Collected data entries
- - - - - - -
/-- 20_memory.md R51, R52, R63: a memory cell below `MEM_SIZE` returns the last value written and an access elsewhere raises
`OutOfRange`; a port cell returns the last value written; no other cell and no other element changes. -/
def Obligations.CellArrays : Prop :=
  ∀ (s : State) (a : Word) (v : Byte),
    (a.toNat < s.params.memSize →
      s.memRead a = .ok (s.mem.read a.toNat) ∧
      ∃ t, s.memWrite a v = .ok t ∧ t = { s with mem := t.mem } ∧ Stored s t a v ∧ t.memRead a = .ok v ∧
        ∀ b : Word, b ≠ a → t.memRead b = s.memRead b) ∧
    (¬ a.toNat < s.params.memSize →
      s.memRead a = .error ⟨.mem, a.toNat⟩ ∧ s.memWrite a v = .error ⟨.mem, a.toNat⟩) ∧
    (∀ p : Byte, ∃ t, s.portWrite p v = t ∧ t = { s with ports := t.ports } ∧ t.portRead p = v ∧
      ∀ q : Byte, q ≠ p → t.portRead q = s.portRead q)

/-- 20_memory.md R54 and R55: a 16-bit access is the byte at `a`, low, then the byte at `AddrNext(a)`, high. -/
def Obligations.WordAccess : Prop :=
  ∀ (s : State) (a b : Word) (v : Word),
    (s.inMem a → s.addrNext a = .ok b → s.inMem b →
      (∃ w, s.memRead16 a = .ok w ∧ w.toNat = (s.mem.read b.toNat).toNat * 256 + (s.mem.read a.toNat).toNat) ∧
      ∃ t, s.memWrite16 a v = .ok t ∧ t = { s with mem := t.mem } ∧
        StoredWord s t a b (BitVec.ofNat 8 v.toNat) (BitVec.ofNat 8 (v.toNat / 256))) ∧
    (¬ s.inMem a → s.memRead16 a = .error ⟨.mem, a.toNat⟩ ∧ s.memWrite16 a v = .error ⟨.mem, a.toNat⟩) ∧
    (∀ e, s.inMem a → s.addrNext a = .error e → s.memRead16 a = .error e ∧ s.memWrite16 a v = .error e) ∧
    (s.inMem a → s.addrNext a = .ok b → ¬ s.inMem b →
      s.memRead16 a = .error ⟨.mem, b.toNat⟩ ∧ s.memWrite16 a v = .error ⟨.mem, b.toNat⟩)

/-- 42_arith.md R160 to R163 and R181: result and flags of the four ALU primitives; `V` is signed overflow (10_state.md
R29). -/
def Obligations.AluPrimitives : Prop :=
  (∀ (a b : Byte) (c : Bool),
    let o := add8 a b c
    o.res.toNat = (a.toNat + b.toNat + c.toNat) % 256 ∧ o.s = o.res.getLsbD 7 ∧ (o.z = true ↔ o.res = 0) ∧
    (o.h = true ↔ 15 < a.toNat % 16 + b.toNat % 16 + c.toNat) ∧
    (o.v = true ↔ a.toInt + b.toInt + c.toNat < -128 ∨ 127 < a.toInt + b.toInt + c.toNat) ∧
    o.n = false ∧ (o.c = true ↔ 255 < a.toNat + b.toNat + c.toNat)) ∧
  (∀ (a b : Byte) (c : Bool),
    let o := sub8 a b c
    (o.res.toNat : Int) = ((a.toNat : Int) - b.toNat - c.toNat) % 256 ∧ o.s = o.res.getLsbD 7 ∧
    (o.z = true ↔ o.res = 0) ∧ (o.h = true ↔ a.toNat % 16 < b.toNat % 16 + c.toNat) ∧
    (o.v = true ↔ a.toInt - b.toInt - c.toNat < -128 ∨ 127 < a.toInt - b.toInt - c.toNat) ∧
    o.n = true ∧ (o.c = true ↔ a.toNat < b.toNat + c.toNat)) ∧
  (∀ (a b : Word) (c : Bool),
    let o := add16 a b c
    o.res.toNat = (a.toNat + b.toNat + c.toNat) % 65536 ∧ o.s = o.res.getLsbD 15 ∧ (o.z = true ↔ o.res = 0) ∧
    (o.h = true ↔ 4095 < a.toNat % 4096 + b.toNat % 4096 + c.toNat) ∧
    (o.v = true ↔ a.toInt + b.toInt + c.toNat < -32768 ∨ 32767 < a.toInt + b.toInt + c.toNat) ∧
    o.n = false ∧ (o.c = true ↔ 65535 < a.toNat + b.toNat + c.toNat)) ∧
  (∀ (a b : Word) (c : Bool),
    let o := sub16 a b c
    (o.res.toNat : Int) = ((a.toNat : Int) - b.toNat - c.toNat) % 65536 ∧ o.s = o.res.getLsbD 15 ∧
    (o.z = true ↔ o.res = 0) ∧ (o.h = true ↔ a.toNat % 4096 < b.toNat % 4096 + c.toNat) ∧
    (o.v = true ↔ a.toInt - b.toInt - c.toNat < -32768 ∨ 32767 < a.toInt - b.toInt - c.toNat) ∧
    o.n = true ∧ (o.c = true ↔ a.toNat < b.toNat + c.toNat))

/-- 49_rotate_shift.md R340: the result as a number and the bit shifted out, for each of the eight operations. -/
def Obligations.RotatePrimitive : Prop :=
  ∀ (v : Byte) (c : Bool),
    ((rot .rlc v c).1.toNat = v.toNat * 2 % 256 + v.toNat / 128 ∧ (rot .rlc v c).2 = v.getLsbD 7) ∧
    ((rot .rrc v c).1.toNat = v.toNat / 2 + v.toNat % 2 * 128 ∧ (rot .rrc v c).2 = v.getLsbD 0) ∧
    ((rot .rl v c).1.toNat = v.toNat * 2 % 256 + c.toNat ∧ (rot .rl v c).2 = v.getLsbD 7) ∧
    ((rot .rr v c).1.toNat = v.toNat / 2 + c.toNat * 128 ∧ (rot .rr v c).2 = v.getLsbD 0) ∧
    ((rot .sla v c).1.toNat = v.toNat * 2 % 256 ∧ (rot .sla v c).2 = v.getLsbD 7) ∧
    ((rot .sra v c).1.toNat = v.toNat / 2 + v.toNat / 128 * 128 ∧ (rot .sra v c).2 = v.getLsbD 0) ∧
    ((rot .sll v c).1.toNat = v.toNat * 2 % 256 + 1 ∧ (rot .sll v c).2 = v.getLsbD 7) ∧
    ((rot .srl v c).1.toNat = v.toNat / 2 ∧ (rot .srl v c).2 = v.getLsbD 0)
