theorem exec_rld_eq (s : State) : exec .rld s = rotDecimal
    (fun m a => BitVec.ofNat 8 (m.toNat % 16 * 16 + a.toNat % 16))
    (fun m a => BitVec.ofNat 8 (a.toNat / 16 * 16 + m.toNat / 16)) s := by
  show exec_rld s = _
  simp only [exec_rld, and_highNibble_eq, shiftLeft_or_lowNibble, shiftLeft_or_highNibble, toNat_highNibble_mod]

theorem exec_rrd_eq (s : State) : exec .rrd s = rotDecimal
    (fun m a => BitVec.ofNat 8 (a.toNat % 16 * 16 + m.toNat / 16))
    (fun m a => BitVec.ofNat 8 (a.toNat / 16 * 16 + m.toNat % 16)) s := by
  show exec_rrd s = _
  simp only [exec_rrd, and_highNibble_eq, shiftLeft_or_lowNibble, shiftLeft_or_highNibble, toNat_highNibble_mod,
    toNat_and_lowNibble, Nat.mod_mod]

theorem rotDecimal_onByte {b0 b1 : Byte} {i : Instr} {s : State} {mem' a' : Byte → Byte → Byte}
    (hexec : exec i s = rotDecimal mem' a' s) :
    OnByte [b0, b1] i s .hl fun a m =>
      NextStoring i s ((s.setReg8 .a (a' m s.a)).setFlags (s.flags.commitSZP (a' m s.a))) a (mem' m s.a) :=
  (rewrite_cases s .hl (mem' · s.a) _).onByte hexec fun _ => nextStoring_copyTo_setFlags (copy := some .a)

/-- Settles O39: the routing of `rld` and of `rrd` as arithmetic on nibbles, in `rotDecimal`. -/
theorem rotateDecimal : Obligations.RotateDecimal := by
  rintro s code i mem' a' (⟨⟨⟩, rfl, rfl⟩ | ⟨⟨⟩, rfl, rfl⟩)
  · exact ⟨fun _ => rfl, rotDecimal_onByte (exec_rld_eq s)⟩
  · exact ⟨fun _ => rfl, rotDecimal_onByte (exec_rrd_eq s)⟩

end Sys2Proof.Laws
end

section
/-! PROOFS. The family 60_exceptions.md: how a step ends, and that with every address present no access raises. -/

namespace Sys2Proof.Laws

open Sys2Proof.Machine Sys2Proof.Claims

/-! ## Every execute phase answers -/

theorem finish_answers (s : State) (len : Nat) (body : Except AccessFault State) : ∃ t, s.finish len body = .next t := by
  cases body with
  | ok t => exact ⟨t, rfl⟩
  | error e => exact ⟨_, rfl⟩

/-- An operation that accesses memory ends its phase in `finish`, any other one in the state it computes. -/
theorem runForm_answers (f : Form) (s : State) : ∃ t, runForm f s = .next t := by
  cases f
  case callIf cc nn =>
    show ∃ t, (if s.cond cc then callTo 3 nn s else .next s) = .next t
    split
    · exact finish_answers ..
    · exact ⟨s, rfl⟩
  case retIf cc =>
    show ∃ t, (if s.cond cc then retTo 1 s else .next s) = .next t
    split
    · exact finish_answers ..
    · exact ⟨s, rfl⟩
  case loadMem | storeReg | storeImm | loadPairMem | storePair | exTop | add | adc | sub | sbc | incMem | decMem | push |
      pop | call | ret | retInt | cp | ldOnce | ldRepeat | cpOnce | cpRepeat | and | or | xor | bitHl | bitIdx | setMem |
      resMem | inOnce | inRepeat | outOnce | outRepeat | rotMem | rld | rrd =>
    exact finish_answers ..
  all_goals exact ⟨_, rfl⟩

theorem exec_answers (i : Instr) (s : State) : ∃ t, exec i s = .next t := by
  rw [exec_eq_run]
  exact runForm_answers (form i) s

/-! ## How a step ends -/

section Step

variable {s t : State}

theorem step_of_not_run (h : s.status ≠ .run) : step s = .fault (.notRunning s.status) := by
  unfold step
  split
  · exact absurd ‹_› h
  · rfl

theorem step_of_missing_pc (hrun : s.status = .run) (hpc : ¬ s.inMem s.pc) : step s = .next { s with status := .eom } := by
  simp only [step, hrun, if_neg hpc]

theorem step_answers (hrun : s.status = .run) : ∃ t, step s = .next t := by
  by_cases hpc : s.inMem s.pc
  · match hfetch : s.fetch with
    | .ok (i, len) =>
      rw [step_of_fetch_ok hrun hpc hfetch]
      exact exec_answers ..
    | .error info => exact ⟨_, step_of_fetch_error hrun hpc hfetch⟩
  · exact ⟨_, step_of_missing_pc hrun hpc⟩

/-- The ends of an instruction that starts in `RUN`: it runs on, it has halted, or it has faulted. -/
def EndsRunning (s t : State) : Prop :=
  t.params = s.params ∧ (t.status = .run ∨ t.status = .halted ∨ ∃ info, t.status = .fault info)

theorem endsRunning_enterFault (s : State) (info : FaultInfo) : EndsRunning s (s.enterFault info) :=
  ⟨rfl, .inr (.inr ⟨info, rfl⟩)⟩

/-- Only `halt` writes the status, and what it writes is `HALTED`. -/
theorem endsRunning_of_exec {i : Instr} (hrun : s.status = .run) (h : exec i s = .next t) : EndsRunning s t := by
  rcases exec_ends i s t h with hc | ⟨info, rfl⟩
  · refine ⟨hc.params, ?_⟩
    by_cases hw : .status ∈ writes (form i)
    · obtain rfl : i = .halt := writer_of_writes i _ hw
      cases h
      exact .inr (.inl rfl)
    · exact .inl ((hc.status hw).trans hrun)
  · exact endsRunning_enterFault s info

theorem endsRunning_of_step (hrun : s.status = .run) (hpc : s.inMem s.pc) (h : step s = .next t) : EndsRunning s t := by
  match hfetch : s.fetch with
  | .ok (i, len) =>
    rw [step_of_fetch_ok hrun hpc hfetch] at h
    obtain ⟨hparams, hstatus⟩ := endsRunning_of_exec (by simpa [State.fetched] using hrun) h
    exact ⟨by simpa [State.fetched] using hparams, hstatus⟩
  | .error info =>
    rw [step_of_fetch_error hrun hpc hfetch] at h
    cases h
    exact endsRunning_enterFault s info

end Step

/-- Settles O53: every fetch and every execute phase answers, and a state that has faulted is not in `RUN`. -/
theorem stepOutcomes : Obligations.StepOutcomes := by
  refine fun s => ⟨step_of_missing_pc, fun hrun hpc => ?_, step_of_not_run⟩
  obtain ⟨t, ht⟩ := step_answers hrun
  obtain ⟨hparams, hstatus⟩ := endsRunning_of_step hrun hpc ht
  refine ⟨t, ht, hparams, hstatus.imp_right (Or.imp_right ?_)⟩
  rintro ⟨info, hinfo⟩
  refine ⟨info, hinfo, ?_⟩
  rw [step_of_not_run (by rw [hinfo]; exact Status.noConfusion), hinfo]

/-! ## Accesses with every address present -/

section Full

variable {α : Type} {s t : State} (hfull : s.fullMemory)

include hfull

theorem fullMemory_of_params (h : t.params = s.params) : t.fullMemory := by rwa [State.fullMemory, h]

theorem inMem_of_fullMemory (a : Word) : s.inMem a := by
  rw [State.inMem, hfull.1]
  exact a.isLt

theorem addrNext_answers (a : Word) : ∃ b, s.addrNext a = .ok b := ⟨_, resolve_wrap s hfull.2 _⟩

theorem effAddr_answers (loc : Loc) : ∃ a, s.effAddr loc = .ok a := by
  cases loc with
  | idx x d => exact ⟨_, resolve_wrap s hfull.2 _⟩
  | _ => exact ⟨_, rfl⟩

theorem ByteCases.answers {loc : Loc} {x : Except AccessFault α} {u : Word → α} (h : ByteCases s loc x u) :
    ∃ v, x = .ok v := by
  obtain ⟨-, -, hpresent⟩ := h
  obtain ⟨a, ha⟩ := effAddr_answers hfull loc
  exact ⟨_, hpresent a ha (inMem_of_fullMemory hfull a)⟩

theorem WordCases.answers {a : Word} {x : Except AccessFault α} {u : Word → α} (h : WordCases s a x u) :
    ∃ v, x = .ok v := by
  obtain ⟨-, -, -, hboth⟩ := h
  obtain ⟨b, hb⟩ := addrNext_answers hfull a
  exact ⟨_, hboth b (inMem_of_fullMemory hfull a) hb (inMem_of_fullMemory hfull b)⟩

theorem StackCases.answers {a b : Word} {x : Except AccessFault α} {u : α} (h : StackCases s a b x u) :
    ∃ v, x = .ok v := by
  obtain ⟨-, -, hboth⟩ := h
  exact ⟨_, hboth (inMem_of_fullMemory hfull a) (inMem_of_fullMemory hfull b)⟩

theorem memRead_answers (a : Word) : ∃ v, s.memRead a = .ok v := ⟨_, memRead_present (inMem_of_fullMemory hfull a)⟩

theorem memRead16_answers (a : Word) : ∃ v, s.memRead16 a = .ok v :=
  WordCases.answers hfull (memRead16_cases s a)

theorem pop16_answers : ∃ o, s.pop16 = .ok o := StackCases.answers hfull (pop16_cases s)

theorem loadLoc_answers (loc : Loc) : ∃ v, s.loadLoc loc = .ok v := ByteCases.answers hfull (loadLoc_cases s loc)

theorem src8_answers (src : Src8) : ∃ v, s.src8 src = .ok v := by
  cases src with
  | mem loc => exact loadLoc_answers hfull loc
  | _ => exact ⟨_, rfl⟩

end Full

/-! ## Execute phases with every address present -/

section Completes

variable {α : Type} {s t : State}

/-- The computation from `s` answers, and keeps the parameters and the status. -/
def Completes (s : State) (x : Except AccessFault State) : Prop :=
  ∃ t, x = .ok t ∧ t.params = s.params ∧ t.status = s.status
- - - - - - -
## Task to carry out
All that is wanted is an exact copy of the lines above from the one with "- c.toNat) % 65536" through the one with "((rot .rl v", with both ends included.

## Response area
    (o.res.toNat : Int) = ((a.toNat : Int) - b.toNat - c.toNat) % 65536 ∧ o.s = o.res.getLsbD 15 ∧
    (o.z = true ↔ o.res = 0) ∧ (o.h = true ↔ a.toNat % 4096 < b.toNat % 4096 + c.toNat) ∧
    (o.v = true ↔ a.toInt - b.toInt - c.toNat < -32768 ∨ 32767 < a.toInt - b.toInt - c.toNat) ∧
    o.n = true ∧ (o.c = true ↔ a.toNat < b.toNat + c.toNat))

/-- 49_rotate_shift.md R340: the result as a number and the bit shifted out, for each of the eight operations. -/
def Obligations.RotatePrimitive : Prop :=
  ∀ (v : Byte) (c : Bool),
    ((rot .rlc v c).1.toNat = v.toNat * 2 % 256 + v.toNat / 128 ∧ (rot .rlc v c).2 = v.getLsbD 7) ∧
    ((rot .rrc v c).1.toNat = v.toNat / 2 + v.toNat % 2 * 128 ∧ (rot .rrc v c).2 = v.getLsbD 0) ∧
    ((rot .rl v c).1.toNat = v.toNat * 2 % 256 + c.toNat ∧ (rot .rl v c).2 = v.getLsbD 7) ∧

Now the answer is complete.